Zur Mittagsstunde haben sich in der Kongresshalle der mittelenglischen Metropole Birmingham mehrere tausend Aktivisten zur Eröffnung des Reform-Parteitags eingefunden, als die Nachricht aus London die Runde macht: Labours Vize-Premierministerin Angela Rayner ist nach tagelangem Zögern wegen einer Steuersparaffäre zurückgetreten, Regierungschef Keir Starmer bastelt an einer Kabinettsumbildung.

Die Reform-Strategen reagieren blitzschnell. Parteichef Nigel Farages zentrale Rede wird vom späten Nachmittag vorgezogen, um die Medien-Aufmerksamkeit noch zu dominieren, bis die neuen Ministernamen wichtiger werden. Mit lauter Rockmusik und gleißender Pyrotechnik schreitet der 61-Jährige wenig später würdig auf die Bühne und winkt huldvoll dem Parteivolk zu.

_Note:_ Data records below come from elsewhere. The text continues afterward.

/-- Said once: what any turn can do. The facts about every step are case splits over this. -/
theorem takeTurn_effect {turn : Turn} {s s' : State} (taken : takeTurn turn s = .next s') : TurnEffect s turn s' := by
  cases turn with
  | reset => cases taken; exact .reset
  | donePin level => cases taken; exact .pin level
  | host op ports => exact exec_decodeCmd_effect taken
  | producer =>
    cases taken
    by_cases noFault : s.fault = 0#2
    · exact .produce noFault
    · rw [prodStep_of_fault noFault]; exact .stuck _ nofun
  | watch =>
    cases taken
    obtain ⟨noFault, -, -, -, e⟩ | ⟨-, e⟩ := doneFire_cases s <;> rw [e]
    · exact .watch noFault
    · exact .stuck _ nofun
  | packer =>
    rcases queue : s.tq with _ | ⟨w, ws⟩
    · cases (takeTurn_packer_of_empty queue).symm.trans taken
      exact .stuck _ nofun
    · rw [takeTurn_packer_of_token queue] at taken
      obtain ⟨tag, runs⟩ | ⟨tag, runs⟩ := exec_decodeTok_cases w <;> rw [runs] at taken
      · obtain ⟨ready, e⟩ | ⟨-, e⟩ := packing_cases s (packData (tokPattern w)) <;> cases e.symm.trans taken
        · obtain ⟨noFault, -, room⟩ := (packReady_iff s).mp ready
          exact .packData w ws noFault room queue tag
        · exact .stuck _ nofun
      · obtain ⟨ready, e⟩ | ⟨-, e⟩ := packing_cases s (packMarker (tokTag w) (tokLow w)) <;> cases e.symm.trans taken
        · obtain ⟨noFault, -, room⟩ := (packReady_iff s).mp ready
          exact .packMarker w ws noFault room queue tag
        · exact .stuck _ nofun

/-- A step: nobody moved, or the head turn had its effect on the state without it. -/
theorem step_effect {s s' : State} (stepped : step s = .next s') :
    (s.agenda = [] ∧ s' = s.note .idle) ∨
      ∃ turn rest, s.agenda = turn :: rest ∧ TurnEffect { s with agenda := rest } turn s' := by
  obtain ⟨-, nobody | ⟨turn, rest, agenda, taken⟩⟩ := step_cases stepped
  · exact .inl nobody
  · exact .inr ⟨turn, rest, agenda, takeTurn_effect taken⟩

theorem ne_reset_of_noResetNext {s : State} {turn : Turn} {rest : List Turn} (noReset : s.NoResetNext)
    (agenda : s.agenda = turn :: rest) : turn ≠ .reset := fun isReset => noReset (by simp [agenda, isReset])

/-! ### The statements -/

/-- Settles O10: every turn answers, so a valid configuration steps. -/
theorem stepStopsOnlyOnBadConfiguration : Obligations.StepStopsOnlyOnBadConfiguration := by
  refine fun s => ⟨fun valid => ?_, fun invalid => by simp [step, invalid]⟩
  rcases agenda : s.agenda with _ | ⟨turn, rest⟩
  · exact ⟨s.note .idle, by simp [step, valid, agenda]⟩
  · rw [step_of_agenda valid agenda]
    exact takeTurn_answers turn _

/-- Settles O6: the head turn is taken, and a host turn is the decoded command. -/
theorem hostTurnRunsDecodedCommand : Obligations.HostTurnRunsDecodedCommand :=
  fun _ _ _ _ valid agenda => step_of_agenda valid agenda

/-- Settles O7: the head turn is taken, with a token queued or none. -/
theorem packerTurnRunsDecodedToken : Obligations.PackerTurnRunsDecodedToken := by
  refine fun s rest valid agenda => ⟨fun w ws queued => ?_, fun empty => ?_⟩ <;> rw [step_of_agenda valid agenda]
  · exact takeTurn_packer_of_token (s := { s with agenda := rest }) queued
  · exact takeTurn_packer_of_empty (s := { s with agenda := rest }) empty

/-- Settles O9: each of these turns is its own step. -/
theorem turnsWithoutAWord : Obligations.TurnsWithoutAWord := by
  refine fun s rest valid => ⟨step_of_agenda valid, step_of_agenda valid, fun b => step_of_agenda valid, fun empty => ?_⟩
  simp [step, valid, empty, State.note]

/-- Settles O56: after a fault every turn but RESET is stuck or moves the pin. -/
theorem faultHaltsTheBlock : Obligations.FaultHaltsTheBlock := by
  intro s s' faulted noReset stepped
  obtain ⟨-, rfl⟩ | ⟨turn, rest, agenda, effect⟩ := step_effect stepped
  · exact ⟨⟨_, _, _, rfl⟩, .inr rfl⟩
  · cases effect with
    | reset => exact absurd rfl (ne_reset_of_noResetNext noReset agenda)
    | pin level => exact ⟨⟨_, _, _, rfl⟩, .inr rfl⟩
    | stuck => exact ⟨⟨_, _, _, rfl⟩, .inl rfl⟩
    | _ => exact absurd ‹_› faulted

end Sys2Proof
end

section
/-! PROOFS. The token producer: the start steps (R90, R96), the host's flags (R99 to R101), PROD_STEP stage by stage (R91
to R98), and the tokens of a whole WRITE (R103). -/

namespace Sys2Proof

open Sys2Proof.Machine

/-! ### Start steps -/

theorem starting_of_ready {s : State} (noFault : s.fault = 0#2) (idle : s.prod = .idle) (live : s.cancel = false)
    (op : Handle → Machine.Prod) :
    ∃ h k, starting s op = .next { s with prod := op h, report := .done, freeCount := k } := by
  have ready := (startReady_iff s).mpr ⟨noFault, idle⟩
  obtain ⟨-, cancelled, -⟩ | ⟨-, -, h, k, e⟩ | ⟨blocked, -⟩ := starting_cases s op
  · simp [live] at cancelled
  · exact ⟨h, k, e⟩
  · simp [ready] at blocked

theorem complete_of_idle {s : State} (idle : s.prod = .idle) (n : Nat) (e : Bool) :
    s.complete n e = { s with result := { n := n, err := e }, report := .completed n e } := by
  rw [State.complete, ← idle]

theorem starting_of_cancel {s : State} (noFault : s.fault = 0#2) (idle : s.prod = .idle) (cancelled : s.cancel = true)
    (op : Handle → Machine.Prod) : starting s op = .next (s.complete 0 true) := by
  simp [starting, (startReady_iff s).mpr ⟨noFault, idle⟩, cancelled]

theorem starting_of_not_ready {s : State} (blocked : s.fault ≠ 0#2 ∨ s.prod ≠ .idle) (op : Handle → Machine.Prod) :
    starting s op = .next s.notEnabled := by
  have notReady : ¬ s.startReady = true := fun ready =>
    blocked.elim (absurd ((startReady_iff s).mp ready).1) (absurd ((startReady_iff s).mp ready).2)
  exact if_neg notReady

/-- The two operations that have a start step. -/
theorem exec_of_start {i : Instr} (start : i = .endSession ∨ ∃ bytes, i = .write bytes) :
    ∃ op, ∀ s, exec i s = starting s op := by
  obtain rfl | ⟨bytes, rfl⟩ := start
  · exact ⟨_, exec_endSession⟩
  · exact ⟨_, exec_write bytes⟩

/-! ### The host's flags -/

theorem unlessFaulted_of_noFault {s : State} (noFault : s.fault = 0#2) (act : State → State) :
    unlessFaulted s act = .next (act (s.note .done)) := if_pos noFault

theorem unlessFaulted_of_fault {s : State} (faulted : s.fault ≠ 0#2) (act : State → State) :
    unlessFaulted s act = .next s.notEnabled := if_neg faulted

/-- The condition of DONE_FIRE (R101). -/
abbrev DoneFireReady (s : State) : Prop :=
  s.fault = 0#2 ∧ s.abortArmed = true ∧ s.donePin = true ∧ s.cancel = false

theorem doneFire_of_ready {s : State} (ready : DoneFireReady s) : doneFire s = { s with cancel := true, report := .done } :=
  if_pos ready

theorem doneFire_of_not_ready {s : State} (blocked : ¬ DoneFireReady s) : doneFire s = { s with report := .notEnabled } :=
  if_neg blocked

/-! ### PROD_STEP, stage by stage -/

section
variable {s : State} {bytes : List Byte} {idx : Nat} {h : Handle}

theorem prodStep_idle (idle : s.prod = .idle) : prodStep s = s.notEnabled := by
  simp [prodStep, idle]

theorem prodStep_write (noFault : s.fault = 0#2) (live : s.cancel = false) {stage : WriteStage}
    (prod : s.prod = .write bytes idx stage h) : prodStep s = writeStage s bytes idx stage h := by
  simp [prodStep, noFault, live, prod]

theorem prodStep_ends (noFault : s.fault = 0#2) (live : s.cancel = false) {stage : EndStage}
    (prod : s.prod = .ends stage h) : prodStep s = endStage s stage h := by
  simp [prodStep, noFault, live, prod]

theorem prodStep_write_of_cancel (noFault : s.fault = 0#2) (cancelled : s.cancel = true) {stage : WriteStage}
    (prod : s.prod = .write bytes idx stage h) : prodStep s = s.complete idx true := by
  simp [prodStep, noFault, cancelled, prod]

theorem prodStep_ends_of_cancel (noFault : s.fault = 0#2) (cancelled : s.cancel = true) {stage : EndStage}
    (prod : s.prod = .ends stage h) : prodStep s = s.complete 0 true := by
  simp [prodStep, noFault, cancelled, prod]

/-- The push of a marker as a whole next state (R61, R91, R93, R97). -/
theorem pushMarker_eq_of_room (room : s.tq.length < s.params.tqDepth) (g : Tag) (next : Handle → Machine.Prod) :
    pushMarker s g next =
      { s with fired := s.alloc.fired, nextHandle := s.nextHandle + 1#8, tq := s.tq ++ [tokMarker g s.nextHandle],
               prod := next s.nextHandle, report := .done } := by
  rw [pushMarker_of_room room]
  simp only [State.alloc, State.pushTq, State.setProd, State.note]

theorem prodStep_write_pre (noFault : s.fault = 0#2) (live : s.cancel = false) (room : s.tq.length < s.params.tqDepth)
    (prod : s.prod = .write bytes idx .pre h) :
    prodStep s =
      { s with fired := s.alloc.fired, nextHandle := s.nextHandle + 1#8, tq := s.tq ++ [tokMarker 1#3 s.nextHandle],
               prod := .write bytes idx .data h, report := .done } :=
  (prodStep_write noFault live prod).trans (pushMarker_eq_of_room room 1#3 fun _ => .write bytes idx .data h)

theorem prodStep_write_eom (noFault : s.fault = 0#2) (live : s.cancel = false) (room : s.tq.length < s.params.tqDepth)
    (prod : s.prod = .write bytes idx .eom h) :
    prodStep s =
      { s with fired := s.alloc.fired, nextHandle := s.nextHandle + 1#8, tq := s.tq ++ [tokMarker 2#3 s.nextHandle],
               prod := .write bytes idx .wait s.nextHandle, report := .done } :=
  (prodStep_write noFault live prod).trans (pushMarker_eq_of_room room 2#3 (.write bytes idx .wait))

theorem prodStep_ends_eos (noFault : s.fault = 0#2) (live : s.cancel = false) (room : s.tq.length < s.params.tqDepth)
    (prod : s.prod = .ends .eos h) :
    prodStep s =
      { s with fired := s.alloc.fired, nextHandle := s.nextHandle + 1#8, tq := s.tq ++ [tokMarker 3#3 s.nextHandle],
               prod := .ends .wait s.nextHandle, report := .done } :=
  (prodStep_ends noFault live prod).trans (pushMarker_eq_of_room room 3#3 (.ends .wait))

theorem pushMarker_of_full (full : s.params.tqDepth ≤ s.tq.length) (g : Tag) (next : Handle → Machine.Prod) :
    pushMarker s g next = s.notEnabled := by
  obtain ⟨room, -⟩ | ⟨-, stuck⟩ := pushMarker_cases s g next
  · have := (one_le_tqFree_iff s).mp room
    omega
  · exact stuck

theorem writeData_of_end (spent : bytes[idx]? = none) :
    writeData s bytes idx h = { s with prod := .write bytes idx .eom h, report := .done } := by
  simp only [writeData, spent]
  rfl

theorem writeData_of_skip {b : Byte} (byte : bytes[idx]? = some b) (skipped : bytePattern s b = none) :
    writeData s bytes idx h = { s with prod := .write bytes (idx + 1) .data h, report := .done } := by
  simp only [writeData, byte, skipped]
  rfl

theorem writeData_of_room {b : Byte} {p : BitVec 16} (byte : bytes[idx]? = some b) (pattern : bytePattern s b = some p)
    (room : s.tq.length < s.params.tqDepth) :
    writeData s bytes idx h =
      { s with tq := s.tq ++ [tokDataWord p], prod := .write bytes (idx + 1) .data h, report := .done } := by
  simp only [writeData, byte, pattern, if_pos ((one_le_tqFree_iff s).mpr room)]
  rfl

theorem writeData_of_full {b : Byte} {p : BitVec 16} (byte : bytes[idx]? = some b) (pattern : bytePattern s b = some p)
    (full : s.params.tqDepth ≤ s.tq.length) : writeData s bytes idx h = s.notEnabled := by
  simp only [writeData, byte, pattern, if_neg (mt (one_le_tqFree_iff s).mp full.not_gt)]

end

/-! ### TABLE -/

/-- A listed code reads as something (R14). -/
theorem tableEntry_eq_none_iff (table : List (BitVec 7 × BitVec 16)) (c : BitVec 7) :
    tableEntry table c = none ↔ ∀ p, (c, p) ∉ table := by
  induction table with
  | nil => simp [tableEntry]
  | cons entry rest ih =>
    obtain ⟨k, q⟩ := entry
    by_cases here : k = c
    · simp only [tableEntry, here, if_true, reduceCtorEq, false_iff, not_forall, not_not]
      exact ⟨q, List.mem_cons_self⟩
    · simp [tableEntry, here, ih, Ne.symm here]

/-- Rising codes: the first code is below every later one. -/
theorem codesRising_cons {entry : BitVec 7 × BitVec 16} {rest : List (BitVec 7 × BitVec 16)}
    (rising : Config.codesRising (entry :: rest) = true) :
    (∀ e ∈ rest, entry.1.toNat < e.1.toNat) ∧ Config.codesRising rest = true := by
  induction rest generalizing entry with
  | nil => exact ⟨by simp, rfl⟩
  | cons next rest ih =>
    simp only [Config.codesRising, Bool.and_eq_true, decide_eq_true_eq] at rising
    obtain ⟨below, rising'⟩ := rising
    refine ⟨fun e mem => ?_, rising'⟩
    obtain rfl | later := List.mem_cons.mp mem
    · exact below
    · exact below.trans ((ih rising').1 e later)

Die Inszenierung ist so professionell wie die knapp halbstündige Rede. Farage spricht frei, beschreibt Großbritannien als Land „im ökonomischen und kulturellen Niedergang“, ja kurz vor dem „Zusammenbruch der Gesellschaft“. Der Partei würden Menschen mit Regierungserfahrung fehlen, beklagt der Nationalpopulist und präsentiert als neueste Überläuferin von den „klinisch toten“ Konservativen die Kurzzeit-Kulturministerin Nadine Dorries – nicht gerade ein Paradebeispiel für langjährige Regierungskompetenz. Dabei hat Reform es eilig, glaubt der Chef: Angesichts der Verwerfungen in der Labour-Regierung könnte schon im Frühjahr 2027 eine vorgezogene Unterhauswahl bevorstehen. „Darauf müssen wir vorbereitet sein.“

Richtungsweisende Besetzung

Worauf Farage Bezug nimmt, hat tatsächlich das Potenzial für massiven Streit in der Regierungspartei. Weil Rayner nicht nur ihren Regierungsposten räumte, sondern auch den Vizevorsitz von Labour, steht eine monatelange parteiinterne Debatte über die mögliche Nachfolgerin – die Wahl eines Mannes gilt als ausgeschlossen – bevor.

Die Sonntagsmedien stellen die Kandidatinnen vor, die allesamt dem linken Parteiflügel angehören. Dort ist die Kritik an Starmers Politik zuletzt stark gewachsen. Gefordert wird eine härtere Haltung gegenüber Israels Gaza-Krieg, die stärkere Besteuerung von Hauseigentümern und Banken, mehr Hilfe für sozial Schwache.

Der Premier und sein Stabschef Morgan McSweeney aber scheinen die Asylpolitik für das zentrale Element des Regierungshandelns zu halten. Dafür spricht der komplette Austausch von Ministerin und Staatssekretärinnen im zuständigen Innenministerium. Die kompetente, aber zögerliche Yvette Cooper versetzte Starmer ins prestigeträchtige, aber politisch einflusslose Außenamt; dessen bisheriger Minister David Lammy darf sich dafür mit dem Titel des Vize-Premiers schmücken.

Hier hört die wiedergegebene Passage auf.